Rebreathers I don't think are there yet, too many deaths. Maybe whenever we get to where CO2 can be monitored, but as of now you can't.
Fair enough - I assume you are comparing manifolded backmount tanks to sidemount. Part of my different perspective is maybe that I am more used to independant backmount twins - where you have the same set up of independant SPGs etc. Back gas of mix, one stage of nitrox travel, one of O2 which is pressurized and turned off I found pretty easy (maybe because it used the same stage setup I used for rebreather bailout). I did very few OC mix dives where I needed a travel mix though.

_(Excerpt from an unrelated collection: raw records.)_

-- ==== Sys2Proof/Machine/Registers.lean ====
section
/-!
DEFINITION. The register fields of the control space (R11 to R13, R37, Table 2.1), as the register tables of the manual
give them: where each field stands, its access type and its Reset value. A field that no table gives reads 0 (R15).
-/

namespace Sys2Proof.Machine

/-- Access types (Table 0.3). `ctr` marks an event counter: WRAP in bit 63 (W1C), COUNT in bits 47 to 0 (RO) (Table 4.13). -/
inductive Acc where
  | ro | rw | w1c | wo | st | rc | ctr
deriving DecidableEq, Repr

/-- A register field: its block's base, its register's offset, the stride and the count of its like registers, its bits,
its access type, its Reset value, and whether it is live (R16). -/
structure Fld where
  base : Nat
  off : Nat
  stride : Nat
  count : Nat
  hi : Nat
  lo : Nat
  acc : Acc
  reset : Nat := 0
  live : Bool := false
deriving DecidableEq, Repr

/-- The byte address of a field in instance `i` of its block, register `j` of its like registers (R37). -/
def Fld.addr (f : Fld) (i j : Nat) : Nat := f.base + i * 0x1000 + f.off + j * f.stride

/-! The BLEND block (R39, R52). -/

def Fld.blendSrcOffset : Fld := ⟨0x0, 0x0, 0x0, 1, 25, 0, .st, 0, false⟩
def Fld.blendLenBytes : Fld := ⟨0x0, 0x8, 0x0, 1, 24, 0, .st, 0, false⟩
def Fld.blendCtrlApply : Fld := ⟨0x0, 0x10, 0x0, 1, 1, 1, .wo, 0, false⟩
def Fld.blendCtrlCheck : Fld := ⟨0x0, 0x10, 0x0, 1, 0, 0, .wo, 0, false⟩
def Fld.blendStatusCode : Fld := ⟨0x0, 0x18, 0x0, 1, 31, 16, .ro, 0, false⟩
def Fld.blendStatusState : Fld := ⟨0x0, 0x18, 0x0, 1, 2, 0, .ro, 0, false⟩
def Fld.blendErrLocSection : Fld := ⟨0x0, 0x20, 0x0, 1, 47, 32, .ro, 0, false⟩
def Fld.blendErrLocOffset : Fld := ⟨0x0, 0x20, 0x0, 1, 31, 0, .ro, 0, false⟩
def Fld.blendQuiesceTimeoutMs : Fld := ⟨0x0, 0x28, 0x0, 1, 13, 0, .rw, 0x64, false⟩
def Fld.blendActiveSerial : Fld := ⟨0x0, 0x30, 0x0, 1, 63, 0, .ro, 0, false⟩
def Fld.blendCtlErrCode : Fld := ⟨0x0, 0x38, 0x0, 1, 63, 48, .rc, 0, false⟩
def Fld.blendCtlErrAddress : Fld := ⟨0x0, 0x38, 0x0, 1, 47, 0, .rc, 0, false⟩
def Fld.blendActiveDigest : Fld := ⟨0x0, 0x40, 0x8, 4, 63, 0, .ro, 0, false⟩
def Fld.blendLastDigest : Fld := ⟨0x0, 0x60, 0x8, 4, 63, 0, .ro, 0, true⟩
def Fld.blendCommitGo : Fld := ⟨0x0, 0xFF0, 0x0, 1, 0, 0, .wo, 0, false⟩
def Fld.blendCommitStatusAccepted : Fld := ⟨0x0, 0xFF8, 0x0, 1, 63, 32, .ro, 0, false⟩
def Fld.blendCommitStatusCode : Fld := ⟨0x0, 0xFF8, 0x0, 1, 31, 16, .ro, 0, false⟩
def Fld.blendCommitStatusState : Fld := ⟨0x0, 0xFF8, 0x0, 1, 15, 14, .ro, 0, false⟩
def Fld.blendCommitStatusOffset : Fld := ⟨0x0, 0xFF8, 0x0, 1, 11, 0, .ro, 0, false⟩

/-- The fields of the BLEND block, in ascending offset and from high bits to low (R41). -/
def fieldsBlend0 : List Fld := [Fld.blendSrcOffset, Fld.blendLenBytes, Fld.blendCtrlApply, Fld.blendCtrlCheck, Fld.blendStatusCode, Fld.blendStatusState, Fld.blendErrLocSection, Fld.blendErrLocOffset, Fld.blendQuiesceTimeoutMs, Fld.blendActiveSerial, Fld.blendCtlErrCode, Fld.blendCtlErrAddress]
def fieldsBlend1 : List Fld := [Fld.blendActiveDigest, Fld.blendLastDigest, Fld.blendCommitGo, Fld.blendCommitStatusAccepted, Fld.blendCommitStatusCode, Fld.blendCommitStatusState, Fld.blendCommitStatusOffset]
def fieldsBlend : List Fld := fieldsBlend0 ++ fieldsBlend1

Also our caves tend to be small with no flow, I've only played with scooters, never done a dive where I really needed one. They sure are fun, and add a real safety factor in high current ocean dives though

I clearly disagree with you about rebreathers, but they do take a certain discipline and regular use. I gave mine away 12 months ago when it was clear that I wasn't diving enough to remain current - the peer pressure to jump in for a "special" dive is a temptation I wanted to avoid.
Where I think they provide a massive safety advantage is the unlimited gas supply, plus the high He % you can run. We mainly used 20/50 down to 200 ft / 60 m and then 15/65 from there to 100m. A few times I was much much happier when tangled up in something at 70m to have a EAD of 20 m ish and 5+ hours gas supply than to be on OC and a light mix.
On my preferred unit (Prism - bit old now) CO2 didn't worry me as long as I set it up correctly and kept the water out (Sometimes a challenge). Hypoxia was the only thing that scared me - my drilled reaction to any alert was to add O2 first, then work out what was going on. Being able to do 45min to an hour bottom time in the 60 - 80 m range, twice a day was where the rebreathers shone. And at a low incremental cost.
(Need to be set up with surface supplied O2 in the event of bail out for that, or run some tight team bailout approaches in the ocean.)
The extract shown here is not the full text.